THE INPUT section start
@[simp] theorem State.modRef_src (s : State) (j : Nat) (f : RefSt → RefSt) (k : Nat) : (s.modRef j f).src k = s.src k := rfl
@[simp] theorem State.modRef_dst (s : State) (j : Nat) (f : RefSt → RefSt) (k : Nat) : (s.modRef j f).dst k = s.dst k := rfl
@[simp] theorem State.modRef_ain (s : State) (j : Nat) (f : RefSt → RefSt) (k : Nat) : (s.modRef j f).ain k = s.ain k := rfl
@[simp] theorem State.modRef_aout (s : State) (j : Nat) (f : RefSt → RefSt) (k : Nat) : (s.modRef j f).aout k = s.aout k := rfl
@[simp] theorem State.modRef_aport (s : State) (j : Nat) (f : RefSt → RefSt) (k : Nat) : (s.modRef j f).aport k = s.aport k := rfl
@[simp] theorem State.modRef_lane (s : State) (j : Nat) (f : RefSt → RefSt) (k : Nat) : (s.modRef j f).lane k = s.lane k := rfl
@[simp] theorem State.modRef_port (s : State) (j : Nat) (f : RefSt → RefSt) (k : Nat) : (s.modRef j f).port k = s.port k := rfl
@[simp] theorem State.modRef_flow (s : State) (j : Nat) (f : RefSt → RefSt) (k : Nat) : (s.modRef j f).flow k = s.flow k := rfl
@[simp] theorem State.modRef_queue (s : State) (j : Nat) (f : RefSt → RefSt) (k : Nat) : (s.modRef j f).queue k = s.queue k := rfl
@[simp] theorem State.modRef_gate (s : State) (j : Nat) (f : RefSt → RefSt) (k : Nat) : (s.modRef j f).gate k = s.gate k := rfl
@[simp] theorem State.modRef_trig (s : State) (j : Nat) (f : RefSt → RefSt) (k : Nat) : (s.modRef j f).trig k = s.trig k := rfl
@[simp] theorem State.modRef_stem (s : State) (j : Nat) (f : RefSt → RefSt) (k : Nat) : (s.modRef j f).stem k = s.stem k := rfl
@[simp] theorem State.modRef_rend (s : State) (j : Nat) (f : RefSt → RefSt) (k : Nat) : (s.modRef j f).rend k = s.rend k := rfl
@[simp] theorem State.modRef_deliv (s : State) (j : Nat) (f : RefSt → RefSt) (k : Nat) : (s.modRef j f).deliv k = s.deliv k := rfl
@[simp] theorem State.modRef_core (s : State) (j : Nat) (f : RefSt → RefSt) (k : Nat) : (s.modRef j f).core k = s.core k := rfl
@[simp] theorem State.modRef_job (s : State) (j : Nat) (f : RefSt → RefSt) (k : Nat) : (s.modRef j f).job k = s.job k := rfl
@[simp] theorem State.modRef_hostFlow (s : State) (j : Nat) (f : RefSt → RefSt) (k : Nat) : (s.modRef j f).hostFlow k = s.hostFlow k := rfl
@[simp] theorem State.modRef_ctx (s : State) (j : Nat) (f : RefSt → RefSt) (k : Nat) : (s.modRef j f).ctx k = s.ctx k := rfl
@[simp] theorem State.modRef_layer (s : State) (j : Nat) (f : RefSt → RefSt) (k : Nat) : (s.modRef j f).layer k = s.layer k := rfl
@[simp] theorem State.modRef_gauge (s : State) (j : Nat) (f : RefSt → RefSt) (k : Nat) : (s.modRef j f).gauge k = s.gauge k := rfl
@[simp] theorem State.modRef_ring (s : State) (j : Nat) (f : RefSt → RefSt) (k : Nat) : (s.modRef j f).ring k = s.ring k := rfl
@[simp] theorem State.modRef_domain (s : State) (j : Nat) (f : RefSt → RefSt) (k : Nat) : (s.modRef j f).domain k = s.domain k := rfl
@[simp] theorem State.modRef_bus (s : State) (j : Nat) (f : RefSt → RefSt) (k : Nat) : (s.modRef j f).bus k = s.bus k := rfl
@[simp] theorem State.modRef_plane (s : State) (j : Nat) (f : RefSt → RefSt) (k : Nat) : (s.modRef j f).plane k = s.plane k := rfl
@[simp] theorem State.modRef_cap (s : State) (j : Nat) (f : RefSt → RefSt) (k : Nat) : (s.modRef j f).cap k = s.cap k := rfl
@[simp] theorem State.modRef_rider (s : State) (j : Nat) (f : RefSt → RefSt) (k : Nat) : (s.modRef j f).rider k = s.rider k := rfl
@[simp] theorem State.modRef_head (s : State) (j : Nat) (f : RefSt → RefSt) (k : Nat) : (s.modRef j f).head k = s.head k := rfl
@[simp] theorem State.modRef_culvert (s : State) (j : Nat) (f : RefSt → RefSt) (k : Nat) : (s.modRef j f).culvert k = s.culvert k := rfl
@[simp] theorem State.modRef_stack (s : State) (j : Nat) (f : RefSt → RefSt) (k : Nat) : (s.modRef j f).stack k = s.stack k := rfl
@[simp] theorem State.modRef_reachMem (s : State) (j : Nat) (f : RefSt → RefSt) (k : Nat) : (s.modRef j f).reachMem k = s.reachMem k := rfl
@[simp] theorem State.modRef_stands (s : State) (j : Nat) (f : RefSt → RefSt) (i u : Nat) : (s.modRef j f).stands i u = s.stands i u := rfl
@[simp] theorem State.modRef_cnt (s : State) (j : Nat) (f : RefSt → RefSt) (i u : Nat) : (s.modRef j f).cnt i u = s.cnt i u := rfl

@[simp] theorem State.modCap_src (s : State) (j : Nat) (f : CapSt → CapSt) (k : Nat) : (s.modCap j f).src k = s.src k := rfl
@[simp] theorem State.modCap_dst (s : State) (j : Nat) (f : CapSt → CapSt) (k : Nat) : (s.modCap j f).dst k = s.dst k := rfl
@[simp] theorem State.modCap_ain (s : State) (j : Nat) (f : CapSt → CapSt) (k : Nat) : (s.modCap j f).ain k = s.ain k := rfl
@[simp] theorem State.modCap_aout (s : State) (j : Nat) (f : CapSt → CapSt) (k : Nat) : (s.modCap j f).aout k = s.aout k := rfl
@[simp] theorem State.modCap_aport (s : State) (j : Nat) (f : CapSt → CapSt) (k : Nat) : (s.modCap j f).aport k = s.aport k := rfl
@[simp] theorem State.modCap_lane (s : State) (j : Nat) (f : CapSt → CapSt) (k : Nat) : (s.modCap j f).lane k = s.lane k := rfl
@[simp] theorem State.modCap_port (s : State) (j : Nat) (f : CapSt → CapSt) (k : Nat) : (s.modCap j f).port k = s.port k := rfl
@[simp] theorem State.modCap_flow (s : State) (j : Nat) (f : CapSt → CapSt) (k : Nat) : (s.modCap j f).flow k = s.flow k := rfl
@[simp] theorem State.modCap_queue (s : State) (j : Nat) (f : CapSt → CapSt) (k : Nat) : (s.modCap j f).queue k = s.queue k := rfl
@[simp] theorem State.modCap_gate (s : State) (j : Nat) (f : CapSt → CapSt) (k : Nat) : (s.modCap j f).gate k = s.gate k := rfl
@[simp] theorem State.modCap_trig (s : State) (j : Nat) (f : CapSt → CapSt) (k : Nat) : (s.modCap j f).trig k = s.trig k := rfl
@[simp] theorem State.modCap_stem (s : State) (j : Nat) (f : CapSt → CapSt) (k : Nat) : (s.modCap j f).stem k = s.stem k := rfl
@[simp] theorem State.modCap_rend (s : State) (j : Nat) (f : CapSt → CapSt) (k : Nat) : (s.modCap j f).rend k = s.rend k := rfl
@[simp] theorem State.modCap_deliv (s : State) (j : Nat) (f : CapSt → CapSt) (k : Nat) : (s.modCap j f).deliv k = s.deliv k := rfl
@[simp] theorem State.modCap_core (s : State) (j : Nat) (f : CapSt → CapSt) (k : Nat) : (s.modCap j f).core k = s.core k := rfl
@[simp] theorem State.modCap_job (s : State) (j : Nat) (f : CapSt → CapSt) (k : Nat) : (s.modCap j f).job k = s.job k := rfl
@[simp] theorem State.modCap_hostFlow (s : State) (j : Nat) (f : CapSt → CapSt) (k : Nat) : (s.modCap j f).hostFlow k = s.hostFlow k := rfl
@[simp] theorem State.modCap_ctx (s : State) (j : Nat) (f : CapSt → CapSt) (k : Nat) : (s.modCap j f).ctx k = s.ctx k := rfl
@[simp] theorem State.modCap_layer (s : State) (j : Nat) (f : CapSt → CapSt) (k : Nat) : (s.modCap j f).layer k = s.layer k := rfl
@[simp] theorem State.modCap_gauge (s : State) (j : Nat) (f : CapSt → CapSt) (k : Nat) : (s.modCap j f).gauge k = s.gauge k := rfl
@[simp] theorem State.modCap_ring (s : State) (j : Nat) (f : CapSt → CapSt) (k : Nat) : (s.modCap j f).ring k = s.ring k := rfl
@[simp] theorem State.modCap_domain (s : State) (j : Nat) (f : CapSt → CapSt) (k : Nat) : (s.modCap j f).domain k = s.domain k := rfl
@[simp] theorem State.modCap_bus (s : State) (j : Nat) (f : CapSt → CapSt) (k : Nat) : (s.modCap j f).bus k = s.bus k := rfl
@[simp] theorem State.modCap_plane (s : State) (j : Nat) (f : CapSt → CapSt) (k : Nat) : (s.modCap j f).plane k = s.plane k := rfl
@[simp] theorem State.modCap_ref (s : State) (j : Nat) (f : CapSt → CapSt) (k : Nat) : (s.modCap j f).ref k = s.ref k := rfl
@[simp] theorem State.modCap_rider (s : State) (j : Nat) (f : CapSt → CapSt) (k : Nat) : (s.modCap j f).rider k = s.rider k := rfl
@[simp] theorem State.modCap_head (s : State) (j : Nat) (f : CapSt → CapSt) (k : Nat) : (s.modCap j f).head k = s.head k := rfl
@[simp] theorem State.modCap_culvert (s : State) (j : Nat) (f : CapSt → CapSt) (k : Nat) : (s.modCap j f).culvert k = s.culvert k := rfl
@[simp] theorem State.modCap_stack (s : State) (j : Nat) (f : CapSt → CapSt) (k : Nat) : (s.modCap j f).stack k = s.stack k := rfl
@[simp] theorem State.modCap_reachMem (s : State) (j : Nat) (f : CapSt → CapSt) (k : Nat) : (s.modCap j f).reachMem k = s.reachMem k := rfl
@[simp] theorem State.modCap_stands (s : State) (j : Nat) (f : CapSt → CapSt) (i u : Nat) : (s.modCap j f).stands i u = s.stands i u := rfl
@[simp] theorem State.modCap_cnt (s : State) (j : Nat) (f : CapSt → CapSt) (i u : Nat) : (s.modCap j f).cnt i u = s.cnt i u := rfl

@[simp] theorem State.modRider_src (s : State) (j : Nat) (f : RiderSt → RiderSt) (k : Nat) : (s.modRider j f).src k = s.src k := rfl
@[simp] theorem State.modRider_dst (s : State) (j : Nat) (f : RiderSt → RiderSt) (k : Nat) : (s.modRider j f).dst k = s.dst k := rfl
@[simp] theorem State.modRider_ain (s : State) (j : Nat) (f : RiderSt → RiderSt) (k : Nat) : (s.modRider j f).ain k = s.ain k := rfl
@[simp] theorem State.modRider_aout (s : State) (j : Nat) (f : RiderSt → RiderSt) (k : Nat) : (s.modRider j f).aout k = s.aout k := rfl
@[simp] theorem State.modRider_aport (s : State) (j : Nat) (f : RiderSt → RiderSt) (k : Nat) : (s.modRider j f).aport k = s.aport k := rfl
@[simp] theorem State.modRider_lane (s : State) (j : Nat) (f : RiderSt → RiderSt) (k : Nat) : (s.modRider j f).lane k = s.lane k := rfl
@[simp] theorem State.modRider_port (s : State) (j : Nat) (f : RiderSt → RiderSt) (k : Nat) : (s.modRider j f).port k = s.port k := rfl
@[simp] theorem State.modRider_flow (s : State) (j : Nat) (f : RiderSt → RiderSt) (k : Nat) : (s.modRider j f).flow k = s.flow k := rfl
@[simp] theorem State.modRider_queue (s : State) (j : Nat) (f : RiderSt → RiderSt) (k : Nat) : (s.modRider j f).queue k = s.queue k := rfl
@[simp] theorem State.modRider_gate (s : State) (j : Nat) (f : RiderSt → RiderSt) (k : Nat) : (s.modRider j f).gate k = s.gate k := rfl
@[simp] theorem State.modRider_trig (s : State) (j : Nat) (f : RiderSt → RiderSt) (k : Nat) : (s.modRider j f).trig k = s.trig k := rfl
@[simp] theorem State.modRider_stem (s : State) (j : Nat) (f : RiderSt → RiderSt) (k : Nat) : (s.modRider j f).stem k = s.stem k := rfl
@[simp] theorem State.modRider_rend (s : State) (j : Nat) (f : RiderSt → RiderSt) (k : Nat) : (s.modRider j f).rend k = s.rend k := rfl
@[simp] theorem State.modRider_deliv (s : State) (j : Nat) (f : RiderSt → RiderSt) (k : Nat) : (s.modRider j f).deliv k = s.deliv k := rfl
@[simp] theorem State.modRider_core (s : State) (j : Nat) (f : RiderSt → RiderSt) (k : Nat) : (s.modRider j f).core k = s.core k := rfl
@[simp] theorem State.modRider_job (s : State) (j : Nat) (f : RiderSt → RiderSt) (k : Nat) : (s.modRider j f).job k = s.job k := rfl
@[simp] theorem State.modRider_hostFlow (s : State) (j : Nat) (f : RiderSt → RiderSt) (k : Nat) : (s.modRider j f).hostFlow k = s.hostFlow k := rfl
@[simp] theorem State.modRider_ctx (s : State) (j : Nat) (f : RiderSt → RiderSt) (k : Nat) : (s.modRider j f).ctx k = s.ctx k := rfl
@[simp] theorem State.modRider_layer (s : State) (j : Nat) (f : RiderSt → RiderSt) (k : Nat) : (s.modRider j f).layer k = s.layer k := rfl
@[simp] theorem State.modRider_gauge (s : State) (j : Nat) (f : RiderSt → RiderSt) (k : Nat) : (s.modRider j f).gauge k = s.gauge k := rfl
@[simp] theorem State.modRider_ring (s : State) (j : Nat) (f : RiderSt → RiderSt) (k : Nat) : (s.modRider j f).ring k = s.ring k := rfl
@[simp] theorem State.modRider_domain (s : State) (j : Nat) (f : RiderSt → RiderSt) (k : Nat) : (s.modRider j f).domain k = s.domain k := rfl
@[simp] theorem State.modRider_bus (s : State) (j : Nat) (f : RiderSt → RiderSt) (k : Nat) : (s.modRider j f).bus k = s.bus k := rfl
@[simp] theorem State.modRider_plane (s : State) (j : Nat) (f : RiderSt → RiderSt) (k : Nat) : (s.modRider j f).plane k = s.plane k := rfl
@[simp] theorem State.modRider_ref (s : State) (j : Nat) (f : RiderSt → RiderSt) (k : Nat) : (s.modRider j f).ref k = s.ref k := rfl
@[simp] theorem State.modRider_cap (s : State) (j : Nat) (f : RiderSt → RiderSt) (k : Nat) : (s.modRider j f).cap k = s.cap k := rfl
@[simp] theorem State.modRider_head (s : State) (j : Nat) (f : RiderSt → RiderSt) (k : Nat) : (s.modRider j f).head k = s.head k := rfl
@[simp] theorem State.modRider_culvert (s : State) (j : Nat) (f : RiderSt → RiderSt) (k : Nat) : (s.modRider j f).culvert k = s.culvert k := rfl
@[simp] theorem State.modRider_stack (s : State) (j : Nat) (f : RiderSt → RiderSt) (k : Nat) : (s.modRider j f).stack k = s.stack k := rfl
@[simp] theorem State.modRider_reachMem (s : State) (j : Nat) (f : RiderSt → RiderSt) (k : Nat) : (s.modRider j f).reachMem k = s.reachMem k := rfl
@[simp] theorem State.modRider_stands (s : State) (j : Nat) (f : RiderSt → RiderSt) (i u : Nat) : (s.modRider j f).stands i u = s.stands i u := rfl
@[simp] theorem State.modRider_cnt (s : State) (j : Nat) (f : RiderSt → RiderSt) (i u : Nat) : (s.modRider j f).cnt i u = s.cnt i u := rfl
THE INPUT section end
WHAT THE EXERCISE ASKS: Of all the entries above, retype exactly the lines from the line with "theorem State.modRider_stem (s" to the line with "theorem State.modRider_deliv (s", both included, and no others.

SOLUTION TO THIS TASK:
@[simp] theorem State.modRider_stem (s : State) (j : Nat) (f : RiderSt → RiderSt) (k : Nat) : (s.modRider j f).stem k = s.stem k := rfl
@[simp] theorem State.modRider_rend (s : State) (j : Nat) (f : RiderSt → RiderSt) (k : Nat) : (s.modRider j f).rend k = s.rend k := rfl
@[simp] theorem State.modRider_deliv (s : State) (j : Nat) (f : RiderSt → RiderSt) (k : Nat) : (s.modRider j f).deliv k = s.deliv k := rfl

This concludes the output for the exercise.